Extracted data entries:
___

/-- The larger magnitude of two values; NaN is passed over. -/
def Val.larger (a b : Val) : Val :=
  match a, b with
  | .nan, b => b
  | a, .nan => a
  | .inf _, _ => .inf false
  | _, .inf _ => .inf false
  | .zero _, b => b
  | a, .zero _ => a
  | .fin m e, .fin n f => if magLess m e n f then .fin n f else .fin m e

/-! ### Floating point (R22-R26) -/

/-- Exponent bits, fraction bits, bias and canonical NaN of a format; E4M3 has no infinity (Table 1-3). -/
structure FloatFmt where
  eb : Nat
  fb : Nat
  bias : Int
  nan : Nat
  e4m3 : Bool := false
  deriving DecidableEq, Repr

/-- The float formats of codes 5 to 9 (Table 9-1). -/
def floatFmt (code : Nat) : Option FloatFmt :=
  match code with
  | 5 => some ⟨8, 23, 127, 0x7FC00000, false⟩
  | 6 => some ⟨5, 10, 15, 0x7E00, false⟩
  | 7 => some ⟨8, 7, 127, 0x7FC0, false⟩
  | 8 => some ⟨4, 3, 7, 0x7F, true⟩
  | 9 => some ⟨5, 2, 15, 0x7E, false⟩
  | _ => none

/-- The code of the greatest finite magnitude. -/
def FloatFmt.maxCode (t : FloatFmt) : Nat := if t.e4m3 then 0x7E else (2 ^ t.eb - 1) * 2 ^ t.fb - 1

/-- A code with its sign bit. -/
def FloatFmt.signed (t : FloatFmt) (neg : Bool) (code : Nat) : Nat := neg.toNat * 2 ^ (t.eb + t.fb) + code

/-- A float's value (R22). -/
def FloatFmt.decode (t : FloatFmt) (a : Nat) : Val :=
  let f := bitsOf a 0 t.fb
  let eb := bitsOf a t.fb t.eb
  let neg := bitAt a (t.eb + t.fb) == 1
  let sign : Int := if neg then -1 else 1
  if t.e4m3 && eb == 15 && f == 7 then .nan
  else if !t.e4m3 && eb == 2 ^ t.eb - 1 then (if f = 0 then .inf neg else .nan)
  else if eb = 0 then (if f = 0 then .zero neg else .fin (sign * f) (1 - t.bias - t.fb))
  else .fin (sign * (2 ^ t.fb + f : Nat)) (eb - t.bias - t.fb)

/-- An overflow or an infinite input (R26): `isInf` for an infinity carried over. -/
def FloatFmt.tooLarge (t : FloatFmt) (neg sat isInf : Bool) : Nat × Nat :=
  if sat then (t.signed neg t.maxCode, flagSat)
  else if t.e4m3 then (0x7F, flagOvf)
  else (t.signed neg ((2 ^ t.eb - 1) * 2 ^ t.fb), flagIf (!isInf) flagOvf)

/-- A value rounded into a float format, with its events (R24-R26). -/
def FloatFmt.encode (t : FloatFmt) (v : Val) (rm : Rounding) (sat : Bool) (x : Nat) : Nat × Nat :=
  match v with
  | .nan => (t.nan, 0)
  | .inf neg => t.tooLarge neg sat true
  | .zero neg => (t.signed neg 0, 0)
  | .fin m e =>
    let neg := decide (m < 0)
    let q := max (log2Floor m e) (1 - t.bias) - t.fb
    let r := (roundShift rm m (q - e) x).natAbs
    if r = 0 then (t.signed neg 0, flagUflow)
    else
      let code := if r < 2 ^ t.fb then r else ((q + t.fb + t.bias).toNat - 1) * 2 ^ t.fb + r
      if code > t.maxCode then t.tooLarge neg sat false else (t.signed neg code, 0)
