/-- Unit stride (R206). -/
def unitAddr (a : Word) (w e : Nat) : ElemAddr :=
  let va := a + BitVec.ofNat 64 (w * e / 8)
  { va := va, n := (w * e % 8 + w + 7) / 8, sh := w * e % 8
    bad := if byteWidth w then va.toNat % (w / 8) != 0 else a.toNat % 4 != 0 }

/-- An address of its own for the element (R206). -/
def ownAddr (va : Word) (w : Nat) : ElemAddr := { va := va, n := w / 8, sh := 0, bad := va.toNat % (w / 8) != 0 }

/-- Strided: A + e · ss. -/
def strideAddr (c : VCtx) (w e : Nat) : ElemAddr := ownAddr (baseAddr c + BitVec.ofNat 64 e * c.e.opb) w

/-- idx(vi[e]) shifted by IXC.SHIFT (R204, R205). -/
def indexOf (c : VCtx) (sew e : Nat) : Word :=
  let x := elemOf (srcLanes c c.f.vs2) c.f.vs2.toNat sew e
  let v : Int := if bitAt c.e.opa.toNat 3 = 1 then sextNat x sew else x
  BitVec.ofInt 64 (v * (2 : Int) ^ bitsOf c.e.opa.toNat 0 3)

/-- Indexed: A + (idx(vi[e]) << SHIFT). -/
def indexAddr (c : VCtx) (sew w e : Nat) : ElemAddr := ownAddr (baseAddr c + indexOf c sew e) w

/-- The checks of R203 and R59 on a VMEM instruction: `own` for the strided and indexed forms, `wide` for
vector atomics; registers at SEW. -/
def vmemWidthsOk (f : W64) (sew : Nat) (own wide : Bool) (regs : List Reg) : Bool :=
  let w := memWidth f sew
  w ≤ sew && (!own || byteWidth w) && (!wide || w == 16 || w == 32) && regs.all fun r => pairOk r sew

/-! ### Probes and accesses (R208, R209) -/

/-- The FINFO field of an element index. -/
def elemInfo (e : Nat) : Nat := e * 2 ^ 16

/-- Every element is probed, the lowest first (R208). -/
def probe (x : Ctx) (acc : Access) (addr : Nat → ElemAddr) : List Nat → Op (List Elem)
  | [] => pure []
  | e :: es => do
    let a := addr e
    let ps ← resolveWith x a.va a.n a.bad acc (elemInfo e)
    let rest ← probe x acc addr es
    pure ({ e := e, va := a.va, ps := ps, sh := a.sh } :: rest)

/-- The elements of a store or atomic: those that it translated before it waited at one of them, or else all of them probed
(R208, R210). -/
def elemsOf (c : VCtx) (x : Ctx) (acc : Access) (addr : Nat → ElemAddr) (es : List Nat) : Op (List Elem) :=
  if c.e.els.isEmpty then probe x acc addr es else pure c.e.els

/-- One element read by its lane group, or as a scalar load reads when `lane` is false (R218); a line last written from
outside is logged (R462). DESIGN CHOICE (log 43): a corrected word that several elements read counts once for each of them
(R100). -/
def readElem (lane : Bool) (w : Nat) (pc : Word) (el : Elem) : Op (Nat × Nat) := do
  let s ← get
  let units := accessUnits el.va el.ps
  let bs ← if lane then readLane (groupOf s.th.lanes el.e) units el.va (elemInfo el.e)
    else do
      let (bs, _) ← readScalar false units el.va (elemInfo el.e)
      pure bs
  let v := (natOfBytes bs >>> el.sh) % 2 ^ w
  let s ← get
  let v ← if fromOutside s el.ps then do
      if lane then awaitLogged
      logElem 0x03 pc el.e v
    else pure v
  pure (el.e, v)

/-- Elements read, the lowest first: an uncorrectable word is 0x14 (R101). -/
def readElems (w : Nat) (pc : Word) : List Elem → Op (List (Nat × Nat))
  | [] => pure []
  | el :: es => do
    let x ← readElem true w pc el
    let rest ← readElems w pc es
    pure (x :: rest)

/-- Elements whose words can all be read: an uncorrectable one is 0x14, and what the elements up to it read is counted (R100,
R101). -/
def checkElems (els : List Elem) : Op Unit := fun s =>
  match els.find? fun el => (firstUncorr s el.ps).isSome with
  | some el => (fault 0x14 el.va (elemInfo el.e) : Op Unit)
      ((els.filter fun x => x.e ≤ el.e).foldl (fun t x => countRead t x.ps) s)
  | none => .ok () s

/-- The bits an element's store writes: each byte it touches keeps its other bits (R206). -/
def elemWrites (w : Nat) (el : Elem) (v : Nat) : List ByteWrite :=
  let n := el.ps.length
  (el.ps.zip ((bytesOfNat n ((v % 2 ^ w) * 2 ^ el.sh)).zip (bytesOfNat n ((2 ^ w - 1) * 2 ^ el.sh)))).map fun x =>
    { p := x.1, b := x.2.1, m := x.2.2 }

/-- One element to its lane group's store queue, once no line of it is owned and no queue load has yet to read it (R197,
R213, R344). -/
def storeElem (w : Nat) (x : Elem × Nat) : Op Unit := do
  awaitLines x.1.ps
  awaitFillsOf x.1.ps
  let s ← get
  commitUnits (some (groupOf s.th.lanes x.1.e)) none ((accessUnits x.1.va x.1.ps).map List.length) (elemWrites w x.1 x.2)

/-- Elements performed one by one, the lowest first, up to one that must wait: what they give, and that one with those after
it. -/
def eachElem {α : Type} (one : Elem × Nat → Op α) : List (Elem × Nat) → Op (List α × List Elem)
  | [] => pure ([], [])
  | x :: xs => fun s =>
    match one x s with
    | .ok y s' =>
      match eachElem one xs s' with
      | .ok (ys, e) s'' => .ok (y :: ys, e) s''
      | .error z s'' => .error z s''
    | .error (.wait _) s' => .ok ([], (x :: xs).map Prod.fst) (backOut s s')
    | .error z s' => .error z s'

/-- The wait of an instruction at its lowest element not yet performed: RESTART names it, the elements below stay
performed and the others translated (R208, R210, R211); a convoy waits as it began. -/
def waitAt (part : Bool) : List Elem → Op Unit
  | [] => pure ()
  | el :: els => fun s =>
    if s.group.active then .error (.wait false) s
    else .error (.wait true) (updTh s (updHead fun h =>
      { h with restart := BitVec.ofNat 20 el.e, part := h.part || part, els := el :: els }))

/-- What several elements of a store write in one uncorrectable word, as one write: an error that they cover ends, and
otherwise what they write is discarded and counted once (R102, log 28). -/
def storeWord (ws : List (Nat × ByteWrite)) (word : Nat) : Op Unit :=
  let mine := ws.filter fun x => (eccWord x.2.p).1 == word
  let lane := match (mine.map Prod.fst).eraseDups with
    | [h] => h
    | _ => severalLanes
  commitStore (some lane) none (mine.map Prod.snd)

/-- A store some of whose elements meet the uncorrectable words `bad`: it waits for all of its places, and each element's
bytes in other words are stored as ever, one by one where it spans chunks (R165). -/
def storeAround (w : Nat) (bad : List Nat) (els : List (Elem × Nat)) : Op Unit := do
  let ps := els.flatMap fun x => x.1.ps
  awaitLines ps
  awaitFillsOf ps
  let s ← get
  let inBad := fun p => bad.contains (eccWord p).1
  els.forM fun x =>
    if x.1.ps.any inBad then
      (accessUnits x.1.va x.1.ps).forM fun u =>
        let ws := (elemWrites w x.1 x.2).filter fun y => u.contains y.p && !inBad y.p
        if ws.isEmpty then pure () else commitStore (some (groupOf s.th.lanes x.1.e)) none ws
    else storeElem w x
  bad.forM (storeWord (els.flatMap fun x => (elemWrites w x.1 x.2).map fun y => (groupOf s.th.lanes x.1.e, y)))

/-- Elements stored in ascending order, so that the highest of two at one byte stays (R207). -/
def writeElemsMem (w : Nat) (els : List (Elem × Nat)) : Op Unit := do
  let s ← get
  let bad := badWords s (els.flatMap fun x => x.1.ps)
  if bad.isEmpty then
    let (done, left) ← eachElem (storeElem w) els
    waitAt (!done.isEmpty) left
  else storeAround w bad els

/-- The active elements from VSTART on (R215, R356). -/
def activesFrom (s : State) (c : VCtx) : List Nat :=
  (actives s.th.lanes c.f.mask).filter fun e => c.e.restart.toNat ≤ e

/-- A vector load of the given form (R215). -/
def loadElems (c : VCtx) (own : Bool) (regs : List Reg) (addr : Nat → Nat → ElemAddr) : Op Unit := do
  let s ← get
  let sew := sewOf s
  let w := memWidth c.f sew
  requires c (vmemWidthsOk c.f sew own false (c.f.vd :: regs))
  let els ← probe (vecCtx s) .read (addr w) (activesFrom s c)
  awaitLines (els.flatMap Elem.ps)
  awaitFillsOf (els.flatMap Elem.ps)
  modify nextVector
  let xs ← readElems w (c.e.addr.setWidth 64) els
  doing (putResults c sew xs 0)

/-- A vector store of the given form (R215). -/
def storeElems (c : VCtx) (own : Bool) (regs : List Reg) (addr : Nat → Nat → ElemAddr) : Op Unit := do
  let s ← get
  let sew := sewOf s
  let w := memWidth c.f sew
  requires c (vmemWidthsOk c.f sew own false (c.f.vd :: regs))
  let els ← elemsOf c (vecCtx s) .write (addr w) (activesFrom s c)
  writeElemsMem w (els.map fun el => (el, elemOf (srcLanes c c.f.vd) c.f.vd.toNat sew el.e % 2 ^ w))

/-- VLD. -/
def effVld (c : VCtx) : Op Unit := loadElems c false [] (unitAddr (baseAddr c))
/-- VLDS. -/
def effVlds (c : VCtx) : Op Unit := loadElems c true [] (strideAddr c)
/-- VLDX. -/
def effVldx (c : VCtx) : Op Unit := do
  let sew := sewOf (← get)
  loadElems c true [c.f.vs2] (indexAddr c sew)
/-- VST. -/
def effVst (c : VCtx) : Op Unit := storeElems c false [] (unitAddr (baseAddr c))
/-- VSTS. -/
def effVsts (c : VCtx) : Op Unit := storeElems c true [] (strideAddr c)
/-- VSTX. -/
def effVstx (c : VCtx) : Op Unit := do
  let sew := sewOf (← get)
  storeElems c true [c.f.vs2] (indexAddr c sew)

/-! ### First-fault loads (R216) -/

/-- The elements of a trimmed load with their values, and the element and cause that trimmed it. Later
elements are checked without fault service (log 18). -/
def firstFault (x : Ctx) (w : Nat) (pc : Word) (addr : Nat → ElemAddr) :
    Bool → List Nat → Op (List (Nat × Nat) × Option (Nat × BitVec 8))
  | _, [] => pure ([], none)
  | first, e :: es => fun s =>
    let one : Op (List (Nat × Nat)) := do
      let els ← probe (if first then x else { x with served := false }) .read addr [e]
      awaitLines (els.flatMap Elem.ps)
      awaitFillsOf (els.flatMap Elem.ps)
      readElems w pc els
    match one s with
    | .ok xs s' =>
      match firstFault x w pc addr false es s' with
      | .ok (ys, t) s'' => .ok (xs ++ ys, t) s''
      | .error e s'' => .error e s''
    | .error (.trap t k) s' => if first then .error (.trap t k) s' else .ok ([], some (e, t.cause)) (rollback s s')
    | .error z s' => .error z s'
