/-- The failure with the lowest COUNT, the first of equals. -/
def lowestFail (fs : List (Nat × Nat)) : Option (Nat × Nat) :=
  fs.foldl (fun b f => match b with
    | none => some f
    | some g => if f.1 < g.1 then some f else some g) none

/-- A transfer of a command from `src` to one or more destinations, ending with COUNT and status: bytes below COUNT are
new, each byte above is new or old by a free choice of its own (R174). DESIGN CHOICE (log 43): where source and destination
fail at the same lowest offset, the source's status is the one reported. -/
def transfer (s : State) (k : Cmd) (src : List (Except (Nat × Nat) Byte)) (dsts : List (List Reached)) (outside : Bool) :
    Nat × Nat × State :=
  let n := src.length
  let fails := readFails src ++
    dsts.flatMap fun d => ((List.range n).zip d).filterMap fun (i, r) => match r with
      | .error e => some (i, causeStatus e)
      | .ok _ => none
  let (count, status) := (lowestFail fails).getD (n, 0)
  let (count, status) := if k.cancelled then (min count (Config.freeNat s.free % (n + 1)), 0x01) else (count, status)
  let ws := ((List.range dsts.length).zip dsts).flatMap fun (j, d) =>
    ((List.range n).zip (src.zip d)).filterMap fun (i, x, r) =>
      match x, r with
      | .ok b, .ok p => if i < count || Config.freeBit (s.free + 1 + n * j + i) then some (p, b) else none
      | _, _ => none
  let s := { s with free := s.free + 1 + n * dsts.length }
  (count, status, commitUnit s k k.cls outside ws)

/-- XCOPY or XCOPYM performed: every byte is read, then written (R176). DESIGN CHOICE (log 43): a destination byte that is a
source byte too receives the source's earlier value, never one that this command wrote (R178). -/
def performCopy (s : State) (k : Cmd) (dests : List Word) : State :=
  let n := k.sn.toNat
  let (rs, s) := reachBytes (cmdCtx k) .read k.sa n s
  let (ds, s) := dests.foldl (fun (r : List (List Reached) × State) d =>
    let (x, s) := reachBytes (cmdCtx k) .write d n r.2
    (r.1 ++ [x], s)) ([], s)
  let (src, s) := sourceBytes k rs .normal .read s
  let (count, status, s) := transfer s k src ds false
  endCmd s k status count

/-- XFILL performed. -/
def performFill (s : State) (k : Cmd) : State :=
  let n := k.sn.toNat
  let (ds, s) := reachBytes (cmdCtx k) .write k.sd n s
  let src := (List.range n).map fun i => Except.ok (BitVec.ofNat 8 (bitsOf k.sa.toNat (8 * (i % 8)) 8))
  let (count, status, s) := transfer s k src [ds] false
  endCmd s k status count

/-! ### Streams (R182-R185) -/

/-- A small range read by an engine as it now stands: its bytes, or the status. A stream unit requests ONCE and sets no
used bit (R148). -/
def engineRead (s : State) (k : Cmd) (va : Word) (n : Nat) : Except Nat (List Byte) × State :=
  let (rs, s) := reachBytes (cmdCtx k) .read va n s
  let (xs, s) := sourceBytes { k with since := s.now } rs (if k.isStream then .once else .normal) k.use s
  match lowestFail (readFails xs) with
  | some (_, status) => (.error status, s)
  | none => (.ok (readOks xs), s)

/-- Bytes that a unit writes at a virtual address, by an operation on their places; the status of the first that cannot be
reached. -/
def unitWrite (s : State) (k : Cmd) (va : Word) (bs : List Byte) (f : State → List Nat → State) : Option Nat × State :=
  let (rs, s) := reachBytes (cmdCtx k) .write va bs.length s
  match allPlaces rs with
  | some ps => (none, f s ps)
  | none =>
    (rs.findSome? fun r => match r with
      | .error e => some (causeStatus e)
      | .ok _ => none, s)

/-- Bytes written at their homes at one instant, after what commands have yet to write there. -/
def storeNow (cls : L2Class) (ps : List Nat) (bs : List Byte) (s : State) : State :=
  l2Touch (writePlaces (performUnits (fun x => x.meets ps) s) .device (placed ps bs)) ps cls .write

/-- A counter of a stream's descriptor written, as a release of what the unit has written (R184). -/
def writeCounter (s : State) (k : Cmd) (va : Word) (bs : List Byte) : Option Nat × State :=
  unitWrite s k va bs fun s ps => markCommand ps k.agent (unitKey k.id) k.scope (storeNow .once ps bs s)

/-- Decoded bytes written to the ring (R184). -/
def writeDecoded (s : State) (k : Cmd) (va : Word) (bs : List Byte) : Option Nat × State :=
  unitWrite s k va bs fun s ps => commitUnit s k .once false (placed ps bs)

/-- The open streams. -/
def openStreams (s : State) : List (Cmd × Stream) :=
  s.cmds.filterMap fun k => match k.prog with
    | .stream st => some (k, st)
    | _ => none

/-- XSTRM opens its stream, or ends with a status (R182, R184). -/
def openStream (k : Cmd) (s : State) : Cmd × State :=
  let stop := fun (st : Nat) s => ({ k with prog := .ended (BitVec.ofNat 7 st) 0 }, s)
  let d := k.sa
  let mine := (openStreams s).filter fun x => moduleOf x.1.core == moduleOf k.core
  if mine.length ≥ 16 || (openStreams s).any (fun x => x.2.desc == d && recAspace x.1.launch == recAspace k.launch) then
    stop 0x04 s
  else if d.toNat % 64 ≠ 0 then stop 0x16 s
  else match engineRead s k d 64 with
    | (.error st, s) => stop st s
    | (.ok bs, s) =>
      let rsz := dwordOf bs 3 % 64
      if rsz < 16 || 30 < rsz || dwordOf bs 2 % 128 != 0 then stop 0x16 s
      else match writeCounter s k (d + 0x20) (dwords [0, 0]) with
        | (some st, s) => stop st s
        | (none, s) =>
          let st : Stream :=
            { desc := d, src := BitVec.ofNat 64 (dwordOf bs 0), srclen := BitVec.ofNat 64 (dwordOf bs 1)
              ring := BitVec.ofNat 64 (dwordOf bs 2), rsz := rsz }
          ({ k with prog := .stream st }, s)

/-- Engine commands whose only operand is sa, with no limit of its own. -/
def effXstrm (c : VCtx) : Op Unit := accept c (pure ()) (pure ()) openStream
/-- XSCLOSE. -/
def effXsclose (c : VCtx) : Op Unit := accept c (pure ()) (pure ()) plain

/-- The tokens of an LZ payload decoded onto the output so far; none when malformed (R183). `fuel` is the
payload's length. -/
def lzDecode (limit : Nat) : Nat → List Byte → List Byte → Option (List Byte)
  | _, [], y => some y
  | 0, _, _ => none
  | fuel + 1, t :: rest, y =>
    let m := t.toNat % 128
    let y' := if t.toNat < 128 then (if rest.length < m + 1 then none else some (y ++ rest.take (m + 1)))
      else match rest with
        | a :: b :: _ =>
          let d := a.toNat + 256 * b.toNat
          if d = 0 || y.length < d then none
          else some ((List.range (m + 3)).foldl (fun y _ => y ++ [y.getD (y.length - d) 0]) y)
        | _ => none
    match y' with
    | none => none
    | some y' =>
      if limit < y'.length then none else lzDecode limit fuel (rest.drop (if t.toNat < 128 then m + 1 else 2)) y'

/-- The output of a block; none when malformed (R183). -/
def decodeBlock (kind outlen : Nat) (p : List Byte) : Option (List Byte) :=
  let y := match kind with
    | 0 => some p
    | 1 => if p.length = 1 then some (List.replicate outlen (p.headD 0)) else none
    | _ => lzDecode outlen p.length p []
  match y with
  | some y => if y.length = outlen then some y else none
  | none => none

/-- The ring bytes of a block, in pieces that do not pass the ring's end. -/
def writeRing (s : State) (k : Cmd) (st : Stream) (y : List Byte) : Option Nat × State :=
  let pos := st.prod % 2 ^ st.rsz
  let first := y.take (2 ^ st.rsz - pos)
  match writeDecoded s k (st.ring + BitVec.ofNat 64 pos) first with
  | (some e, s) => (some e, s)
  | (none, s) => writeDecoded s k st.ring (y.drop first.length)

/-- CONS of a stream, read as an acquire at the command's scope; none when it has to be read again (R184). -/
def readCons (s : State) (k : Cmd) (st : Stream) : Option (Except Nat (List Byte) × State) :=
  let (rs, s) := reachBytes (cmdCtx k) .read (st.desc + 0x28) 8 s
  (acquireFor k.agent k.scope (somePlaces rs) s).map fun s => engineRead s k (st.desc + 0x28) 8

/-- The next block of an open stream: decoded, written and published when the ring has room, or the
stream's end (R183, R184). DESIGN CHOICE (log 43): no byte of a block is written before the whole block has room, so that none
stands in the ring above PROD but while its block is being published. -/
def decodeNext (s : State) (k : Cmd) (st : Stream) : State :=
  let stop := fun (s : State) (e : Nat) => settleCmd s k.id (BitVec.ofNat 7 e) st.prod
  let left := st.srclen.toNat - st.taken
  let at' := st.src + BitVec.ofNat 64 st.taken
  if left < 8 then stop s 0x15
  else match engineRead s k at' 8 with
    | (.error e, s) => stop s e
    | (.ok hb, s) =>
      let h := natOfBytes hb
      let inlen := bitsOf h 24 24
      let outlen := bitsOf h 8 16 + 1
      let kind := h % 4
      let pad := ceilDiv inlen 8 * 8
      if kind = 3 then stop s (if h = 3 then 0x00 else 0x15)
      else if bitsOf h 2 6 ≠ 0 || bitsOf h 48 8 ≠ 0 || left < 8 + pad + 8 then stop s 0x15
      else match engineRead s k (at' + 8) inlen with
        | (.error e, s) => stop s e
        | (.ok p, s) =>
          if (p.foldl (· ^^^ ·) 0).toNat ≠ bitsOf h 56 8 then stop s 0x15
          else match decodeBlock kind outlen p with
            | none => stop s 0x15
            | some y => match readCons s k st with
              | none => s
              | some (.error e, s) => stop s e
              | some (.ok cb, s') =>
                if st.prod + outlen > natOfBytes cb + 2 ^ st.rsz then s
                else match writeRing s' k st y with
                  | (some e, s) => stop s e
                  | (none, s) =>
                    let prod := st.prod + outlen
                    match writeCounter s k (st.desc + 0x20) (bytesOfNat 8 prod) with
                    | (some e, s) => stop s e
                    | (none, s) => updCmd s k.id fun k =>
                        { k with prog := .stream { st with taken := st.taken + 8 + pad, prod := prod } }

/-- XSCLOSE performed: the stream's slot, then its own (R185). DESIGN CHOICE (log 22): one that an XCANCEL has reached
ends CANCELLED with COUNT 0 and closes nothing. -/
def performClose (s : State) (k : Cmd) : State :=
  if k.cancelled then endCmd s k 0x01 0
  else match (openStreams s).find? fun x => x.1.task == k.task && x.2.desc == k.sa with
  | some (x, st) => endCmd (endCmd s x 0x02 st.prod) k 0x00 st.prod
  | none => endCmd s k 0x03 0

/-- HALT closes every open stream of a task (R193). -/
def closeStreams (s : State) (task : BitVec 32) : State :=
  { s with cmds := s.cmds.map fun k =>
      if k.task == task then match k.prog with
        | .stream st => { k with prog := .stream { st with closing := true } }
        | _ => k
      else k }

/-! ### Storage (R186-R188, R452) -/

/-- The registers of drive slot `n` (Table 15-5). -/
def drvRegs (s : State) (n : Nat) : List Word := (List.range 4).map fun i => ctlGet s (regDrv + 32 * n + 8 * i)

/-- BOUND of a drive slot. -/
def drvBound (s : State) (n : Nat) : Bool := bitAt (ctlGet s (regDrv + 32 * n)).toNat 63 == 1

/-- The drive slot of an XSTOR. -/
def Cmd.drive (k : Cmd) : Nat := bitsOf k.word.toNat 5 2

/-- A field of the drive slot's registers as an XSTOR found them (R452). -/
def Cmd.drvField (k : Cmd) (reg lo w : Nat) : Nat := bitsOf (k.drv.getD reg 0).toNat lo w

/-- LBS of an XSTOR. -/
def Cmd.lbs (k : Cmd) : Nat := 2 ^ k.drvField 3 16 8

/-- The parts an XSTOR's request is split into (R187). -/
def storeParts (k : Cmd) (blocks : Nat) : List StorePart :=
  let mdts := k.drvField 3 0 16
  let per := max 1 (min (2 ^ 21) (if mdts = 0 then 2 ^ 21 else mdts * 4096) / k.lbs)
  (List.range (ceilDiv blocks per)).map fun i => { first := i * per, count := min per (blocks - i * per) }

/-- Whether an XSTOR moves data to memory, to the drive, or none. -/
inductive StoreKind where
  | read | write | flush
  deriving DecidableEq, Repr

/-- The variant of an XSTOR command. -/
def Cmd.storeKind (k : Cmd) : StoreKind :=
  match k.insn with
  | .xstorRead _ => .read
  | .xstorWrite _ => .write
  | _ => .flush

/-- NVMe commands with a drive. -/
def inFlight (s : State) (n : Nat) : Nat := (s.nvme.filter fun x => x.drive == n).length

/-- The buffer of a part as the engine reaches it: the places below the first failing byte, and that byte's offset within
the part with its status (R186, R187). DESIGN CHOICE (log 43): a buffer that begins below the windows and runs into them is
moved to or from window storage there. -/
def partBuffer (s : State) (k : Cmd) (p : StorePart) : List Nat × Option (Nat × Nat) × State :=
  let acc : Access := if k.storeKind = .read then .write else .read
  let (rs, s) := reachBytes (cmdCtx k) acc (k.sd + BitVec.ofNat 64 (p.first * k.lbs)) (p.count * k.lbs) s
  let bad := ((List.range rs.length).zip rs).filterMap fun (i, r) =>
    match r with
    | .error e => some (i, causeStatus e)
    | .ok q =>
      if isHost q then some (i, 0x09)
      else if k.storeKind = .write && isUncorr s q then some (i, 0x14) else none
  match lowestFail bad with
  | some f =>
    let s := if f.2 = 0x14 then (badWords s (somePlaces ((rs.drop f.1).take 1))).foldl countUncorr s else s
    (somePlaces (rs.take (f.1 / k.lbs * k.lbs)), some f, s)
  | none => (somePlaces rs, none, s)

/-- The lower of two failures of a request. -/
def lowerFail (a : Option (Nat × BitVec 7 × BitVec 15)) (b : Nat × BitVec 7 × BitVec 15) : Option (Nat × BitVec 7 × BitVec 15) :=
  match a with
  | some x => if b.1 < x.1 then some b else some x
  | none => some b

___

◆ Problem description:
From the records above, repeat exactly the lines from the one with "<< SHIFT). -/" through the one with "vector atomics; registers at SEW. -/", both included.

◆ Problem solution:
/-- Indexed: A + (idx(vi[e]) << SHIFT). -/
def indexAddr (c : VCtx) (sew w e : Nat) : ElemAddr := ownAddr (baseAddr c + indexOf c sew e) w

/-- The checks of R203 and R59 on a VMEM instruction: `own` for the strided and indexed forms, `wide` for
vector atomics; registers at SEW. -/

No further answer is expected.